Bruno Angoletta (7 September 1889 - 7 January 1954) was an Italian illustrator, cartoonist and painter.

Angoletta was born in Belluno, from Orlando, a lawyer, and Francesca Bettio. For some years he studied law in Padua, but later abandoned his studies to entirely focusing into drawing and painting as an autodidact.
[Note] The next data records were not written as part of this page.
theorem captureAtHeader_frame (s : State) (p : Port) (h : Header) : ∃ u co ms cs,
    s.captureAtHeader p h = { s with notices := u, captureOutcomes := co, mailboxes := ms, contexts := cs } := by
  unfold State.captureAtHeader
  obtain ⟨u, hread⟩ := readCaptures_frame s
  dsimp only
  split
  · exact ⟨u, _, _, _, hread⟩
  · rename_i n e _
    obtain ⟨u', hread'⟩ := readActive_frame s.readCaptures e.target.ref
    obtain ⟨co, ms, cs, hmatched⟩ := captureMatched_frame (s.readCaptures.readActive e.target.ref) p h n e
    rw [hmatched, hread', hread]
    exact ⟨u', co, ms, cs, rfl⟩

/-! ## Transmission ends -/

theorem mailboxEnd_frame (s : State) (n : Fin 64) (tag : BitVec 8) (mode : ReadMode) (e : TxEnd) :
    ∃ ms, s.mailboxEnd n tag mode e = { s with mailboxes := ms } := by
  unfold State.mailboxEnd
  dsimp only
  split
  all_goals exact ⟨_, rfl⟩

theorem queueEnd_frame (s : State) (n : Fin 8) (depth limit : Nat) (p : Port) (e : TxEnd) :
    ∃ qs u, s.queueEnd n depth limit p e = { s with queues := qs, notices := u } := by
  unfold State.queueEnd
  dsimp only
  split
  · split
    · exact ⟨_, _, rfl⟩
    · split
      all_goals exact ⟨_, _, rfl⟩
    · split
      all_goals exact ⟨_, _, rfl⟩
  · exact ⟨_, _, rfl⟩

theorem sourceEnd_frame (s : State) (p : Port) (x : SourceEffect) (e : TxEnd) :
    ∃ ms qs u, s.sourceEnd p x e = { s with mailboxes := ms, queues := qs, notices := u } := by
  unfold State.sourceEnd
  split
  · rename_i n tag mode
    obtain ⟨ms, h⟩ := mailboxEnd_frame s n tag mode e
    exact ⟨ms, _, _, h⟩
  · rename_i n depth limit
    obtain ⟨qs, u, h⟩ := queueEnd_frame s n depth limit p e
    exact ⟨_, qs, u, h⟩
  · exact ⟨_, _, _, rfl⟩

theorem withEmitRecord_none_of_none {s : State} {p : Port} (h : s.emitRecords.get p = none) :
    s.withEmitRecord p none = s := by
  rw [State.withEmitRecord, ← h, PerPort.set_get]

theorem emitEnd_frame (s : State) (p : Port) (e : TxEnd) : ∃ ms qs u eo k, s.emitEnd p e = { s with
    mailboxes := ms, queues := qs, notices := u, emitOutcomes := eo, choice := k
    emitRecords := s.emitRecords.set p none } := by
  unfold State.emitEnd
  split
  · exact ⟨_, _, _, _, _, (withEmitRecord_none_of_none ‹_›).symm⟩
  · rename_i r _
    dsimp only
    split
    · exact ⟨_, _, _, _, _, rfl⟩
    · obtain ⟨ms, qs, u, h⟩ := sourceEnd_frame (s.withEmitRecord p none) p r.effect e
      exact ⟨ms, qs, u, _, _, h⟩
    · split
      · rcases either_cases (·.raise .collision (.emit r.entry)) (·.sourceEnd p r.effect e)
          ((s.withEmitRecord p none).recordEmit r.entry (r.outcomeAt e) r.round) with he | he <;> rw [he]
        · obtain ⟨ms, qs, u, h⟩ := sourceEnd_frame _ p r.effect e
          exact ⟨ms, qs, u, _, _, h⟩
        · obtain ⟨ms, qs, u, h⟩ := sourceEnd_frame
            { (s.withEmitRecord p none).recordEmit r.entry (r.outcomeAt e) r.round with
              choice := ((s.withEmitRecord p none).recordEmit r.entry (r.outcomeAt e) r.round).choice + 1 } p r.effect e
          exact ⟨ms, qs, _, _, _, by rw [h]; rfl⟩
      · obtain ⟨ms, qs, u, h⟩ := sourceEnd_frame
          ((s.withEmitRecord p none).recordEmit r.entry (r.outcomeAt e) r.round) p r.effect e
        exact ⟨ms, qs, u, _, _, h⟩

/-- The counters of P after a transmission end: a DISTURBED one is counted (R17). -/
def Counters.afterEnd (c : Counters) (e : TxEnd) : Counters := if e = .disturbed then c.countDisturbed else c

/-- The transmission of P has ended: the buffer is free and the end counted. -/
def State.freed (s : State) (p : Port) (e : TxEnd) : State :=
  { s with tx := s.tx.set p none, counters := s.counters.set p ((s.counters.get p).afterEnd e) }

/-- What R15 does at the end of the transmission of a cell. -/
theorem finishTx_of_some {s : State} {p : Port} {c : Cell} (h : s.tx.get p = some c) (e : TxEnd) :
    s.finishTx p e =
      if c.header.kind = .data ∨ c.header.kind = .void then (s.freed p e).emitEnd p e else s.freed p e := by
  have hfreed : (if e = .disturbed then (s.withTx p none).count p Counters.countDisturbed else s.withTx p none) =
      s.freed p e := by
    unfold State.freed Counters.afterEnd
    split
    · rfl
    · rw [PerPort.set_get]
      rfl
  unfold State.finishTx
  simp only [h, hfreed]
  cases c.header.kind <;> rfl

theorem finishTx_of_none {s : State} {p : Port} (h : s.tx.get p = none) (e : TxEnd) : s.finishTx p e = s := by
  simp only [State.finishTx, h]

theorem finishTx_frame (s : State) (p : Port) (e : TxEnd) : ∃ ms qs u eo k er c, s.finishTx p e = { s with
    mailboxes := ms, queues := qs, notices := u, emitOutcomes := eo, choice := k, emitRecords := er, counters := c
    tx := s.tx.set p none } := by
  cases h : s.tx.get p with
  | none =>
    have htx : s.tx.set p none = s.tx := by rw [← h, PerPort.set_get]
    exact ⟨_, _, _, _, _, _, _, by rw [finishTx_of_none h, htx]⟩
  | some c =>
    rw [finishTx_of_some h]
    split
    · obtain ⟨ms, qs, u, eo, k, he⟩ := emitEnd_frame (s.freed p e) p e
      exact ⟨_, _, _, _, _, _, _, he⟩
    · exact ⟨_, _, _, _, _, _, _, rfl⟩

end Sys2Proof.Machine
end

section
/-! What every step can do, once for every law: a law that each named update of the state keeps is kept by every step. -/

set_option Elab.async false

namespace Sys2Proof.Machine

/-! ## Untying as an update of the two timing records -/

/-- The local timing record after R48: TYING and TIED become UNTIED, and the pending alignment is discarded. -/
def LocalRecord.untied (l : LocalRecord) : LocalRecord :=
  match l.state with
  | .tied => { l with state := .untied, pending := none }
  | .tying => { l with state := .untied, pending := none }
  | .untied => l
  | .off => l

/-- The notice unit after R48: TIE_LOST from TIED. -/
def State.untieNotices (s : State) : NoticeUnit :=
  if s.lTime.state = .tied then s.notices.raise .tieLost .none s.raiseRound else s.notices

theorem raiseRound_untied (s : State) : (s.withLTime s.lTime.untied).raiseRound = s.raiseRound := by
  unfold State.raiseRound LocalRecord.untied
  split <;> simp_all

theorem untie_eq (s : State) : s.untie = { s with lTime := s.lTime.untied, notices := s.untieNotices } := by
  have hr := raiseRound_untied s
  unfold State.untie State.untieNotices
  unfold LocalRecord.untied at hr ⊢
  cases hs : s.lTime.state <;> simp only [hs] at hr ⊢
  case tied => rw [raise_eq, hr]; rfl
  all_goals rfl

/-! ## The named updates -/

/-- A law `P` of the state that each update of the model keeps. `W` is what may be assumed of the ranges of the ACTIVE
records: a law that needs them takes `True`. -/
structure StepInvariant (W : Prop) (P : State → Prop) : Prop where
  /-- The quantities that no law speaks of. -/
  quiet : ∀ s rx tx slotFlags counters captureOutcomes emitOutcomes fw choice pending, P s →
    P { s with rx, tx, slotFlags, counters, captureOutcomes, emitOutcomes, forwarding := fw, choice, pending } := by
      intros; assumption
  powerOn : ∀ s strap, P s → P (s.powerOn strap)
  restart : ∀ s store choice, (storeWf s.store = true → storeWf store = true) → P s →
    P (State.started s.strap s.uStored s.lStored s.settings store s.storeEpoch choice s.pending)
  resetnLow : ∀ s, P s → P { s with
    resetnLow := true, rx := ⟨none, none⟩, tx := ⟨none, none⟩, contexts := ⟨none, none⟩, emitRecords := ⟨none, none⟩ } := by
      intros; assumption
  /-- The notice unit. -/
  raise : ∀ s k j, P s → P (s.raise k j) := by intros; assumption
  countDown : ∀ s, P s → P s.countDown := by intros; assumption
  markSent : ∀ s e, P s → P (s.markSent e) := by intros; assumption
  acknowledge : ∀ s id, P s → P (s.acknowledge id) := by intros; assumption
  /-- The response queues and the agent. -/
  lengthen : ∀ s p x, (s.responses.get p).length < 8 → P s → P (s.withResponses p (s.responses.get p ++ [x])) := by
    intros; assumption
  shorten : ∀ s p l, l.length ≤ (s.responses.get p).length → P s → P (s.withResponses p l) := by intros; assumption
  admission : ∀ s id, P s → P (s.admitParty id).1
  updateParty : ∀ s i f, (∀ q : Party, (f q).id = q.id ∧ (f q).outstanding = q.outstanding) → P s →
    P (s.updateParty i f) := by intros; assumption
  countIdle : ∀ s, P s → P s.countIdle := by intros; assumption
  grantClaim : ∀ (s : State) (i : Fin 8) (q : Party), s.parties[i] = some q → s.claim = none → P s →
    P (s.withClaim (some q.id)) := by intros; assumption
  endClaim : ∀ s, P s → P (s.withClaim none).abandonCheck
  takeCheck : ∀ (s : State) (i : Fin 8) (q : Party) n, s.frozen = false → s.parties[i] = some q → s.claim = some q.id → P s →
    P ((s.withCheck (.checking q.id s.figures [])).updateParty i fun y => { y with outstanding := some n, cached := none }) := by
      intros; assumption
  finishCheck : ∀ s p f rb c status results, s.checkState = .checking p f rb →
    (c = .passed → s.staged.check f rb = none) → (c = .passed ∨ ∃ x ref, c = .failed x ref) → P s →
    P ((s.withCheck c).giveDeferred status results)
  /-- Plan memory. -/
  commit : ∀ s, s.checkState = .passed → P s → P (s.withCheck .commitPending) := by intros; assumption
  cancelCommit : ∀ s, s.checkState = .commitPending → P s → P (s.withCheck .passed) := by intros; assumption
  edit : ∀ s b, s.frozen = false → (s.active.InRange → s.staged.InRange → b.InRange) → P s → P (s.edited b) := by
    intros; assumption
  exchange : ∀ s, s.checkState = .commitPending → P s → P { s with
    active := s.staged, staged := s.active, generation := s.generation + 1
    captureOutcomes := Vector.replicate 128 none, emitOutcomes := Vector.replicate 128 none
    checkState := .unchecked } := by intros; assumption
  carryOver : ∀ s old new, P s → P (s.carryOver old new) := by intros; assumption
  disturbRecord : ∀ s role ref note, P s → P (s.disturbRecord role ref note)
  /-- The buffer store and what capture and emit keep of it. -/
  setStore : ∀ s st, (storeWf s.store = true → storeWf st = true) → P s → P (s.withStore st) := by intros; assumption
  spoil : ∀ s (a : Nat), P s → P { s with
    contexts := ⟨s.contexts.u.map (·.spoil s.mailboxes a), s.contexts.l.map (·.spoil s.mailboxes a)⟩ } := by
      intros; assumption
  setMailbox : ∀ s (n : Fin 64) m, (W → s.mailboxes[n].Lawful → m.Lawful) → m.openWrite = s.mailboxes[n].openWrite → P s →
    P (s.withMailbox n m) := by intros; assumption
  closeMailbox : ∀ s p (n : Fin 64) m, s.contexts.get p = none → s.mailboxes[n].openWrite = some p →
    (W → s.mailboxes[n].Lawful → m.Lawful) → P s → P (s.withMailbox n m) := by intros; assumption
  ageAll : ∀ s, P s → P { s with
    mailboxes := Vector.ofFn fun n : Fin 64 => agedUnder s.active.mailboxes[n] s.mailboxes[n] } := by intros; assumption
  setQueue : ∀ s (n : Fin 8) q, (W → s.queues[n].Lawful → q.Lawful) → P s → P (s.withQueue n q) := by intros; assumption
  contextRange : W → ∀ s p c, P s → s.contexts.get p = some c → c.target.InRange := by intros; contradiction
  effectRange : W → ∀ s p x, P s → s.emitRecords.get p = some x → x.effect.InRange := by intros; contradiction
  clearContext : ∀ s p, P s → P (s.withContext p none) := by intros; assumption
  openMailbox : ∀ s p entry round (n : Fin 64) base capacity, s.mailboxes[n].openWrite = none → (W → capacity ≤ 12) → P s →
    P ((s.withMailbox n { s.mailboxes[n] with openWrite := some p }).withContext p
      (some ⟨entry, round, .mailbox n base capacity [], .none⟩)) := by intros; assumption
  holdCell : ∀ s p entry round n base capacity depth policy, (W → capacity ≤ 12 ∧ depth ≤ 32) → P s →
    P (s.withContext p (some ⟨entry, round, .queue n base capacity depth policy, .none⟩)) := by intros; assumption
  clearEmit : ∀ s p, P s → P (s.withEmitRecord p none) := by intros; assumption
  setEmit : ∀ s p x, (W → x.effect.InRange) → P s → P (s.withEmitRecord p (some x)) := by intros; assumption
  /-- Profiles and settings. -/
  setSettings : ∀ s t, t.ok = true → P s → P { s with settings := t } := by intros; assumption
  setUProfile : ∀ s p, p.ok = true → profilesAgree p s.lStored = true → P s →
    P { s with uStored := p, uInUse := { s.uInUse with noticeTarget := p.noticeTarget } } := by intros; assumption
  setLProfile : ∀ s p, p.ok = true → profilesAgree s.uStored p = true → P s →
    P { s with lStored := p, lInUse := { s.lInUse with noticeTarget := p.noticeTarget } } := by intros; assumption
  adoptU : ∀ s, P s → P { s with uInUse := s.uStored } := by intros; assumption
  adoptL : ∀ s, P s → P { s with lInUse := s.lStored } := by intros; assumption
  /-- The uplink timing. -/
  uTally : ∀ s v, v.state = s.uTime.state → v.round = s.uTime.round → (v.slot = s.uTime.slot ∨ v.slot = none) → P s → P (s.withUTime v) := by
    intros; assumption
  uRuns : ∀ s v, v.state = .align ∨ v.state = .confirm ∨ v.state = .locked → v.round.isSome = true →
    (s.locked = true → v.state = .locked) → P s → P (s.withUTime v) := by intros; assumption
  uSeek : ∀ s v, s.locked = false → v.state = .seek ∨ v.state = .off → v.round = none → v.slot = none → P s →
    P (s.withUTime v) := by intros; assumption
  uLeave : ∀ s v, v.state = .seek ∨ v.state = .off → v.round = none → v.slot = none → P s →
    P { s with uTime := v, lTime := s.lTime.untied } := by intros; assumption
  uSlot : ∀ s v, s.placementApplies .u = true → v.state = s.uTime.state → v.round = s.uTime.round → P s →
    P (s.withUTime v) := by intros; assumption
  /-- The local timing. -/
  lSlot : ∀ s k n, s.lTime.running = true → P s → P (s.withLTime { s.lTime with slot := k, lastSlot := n }) := by
    intros; assumption
  lSlotEnds : ∀ s, P s → P (s.withLTime { s.lTime with slot := none }) := by intros; assumption
  lRoundEnds : ∀ s, s.lTime.slot = none → P s → P (s.withLTime { s.lTime with running := false }) := by intros; assumption
  lTied : ∀ s n, s.tyingOrTied = true → P s → P (s.withLTime (.roundStarted .tied n)) := by intros; assumption
  lUntied : ∀ s n, P s → P (s.withLTime (.roundStarted .untied n)) := by intros; assumption
  lTying : ∀ s n, s.locked = true → P s → P (s.withLTime (.roundStarted .tying n)) := by intros; assumption
  lOff : ∀ s, P s → P (s.withLTime .disabled) := by intros; assumption
  lPending : ∀ s x, s.tyingOrTied = true → P s → P (s.withLTime { s.lTime with pending := x }) := by intros; assumption
  lBeginsTying : ∀ s, s.locked = true → s.lTime.state = .untied → P s →
    P (s.withLTime { s.lTime with state := .tying }) := by intros; assumption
In late 1900s he started a collaboration as an illustrator with the satirical weekly magazine L'Asino, then he moved to Rome where he also began to collaborate with the magazine La tribuna illustrata.

At the outbreak of the First World War, despite his pericarditis, he volunteered,  was wounded and taken prisoner in Bohemia but even performed acts of heroism that earned him two decorations.

In 1921, he founded with Antonio Beltramelli the monthly children magazine Giro Giro Tondo, published by Mondadori.

In  January 1928, in the pages of Corriere dei Piccoli, Angoletta started his most successful comic character, the soldier Marmittone, a mild-mannered young soldier who often, due to its mild-tempered and not inclined to war, ends up being punished and translated into the cell. The comic strip was published until 1940.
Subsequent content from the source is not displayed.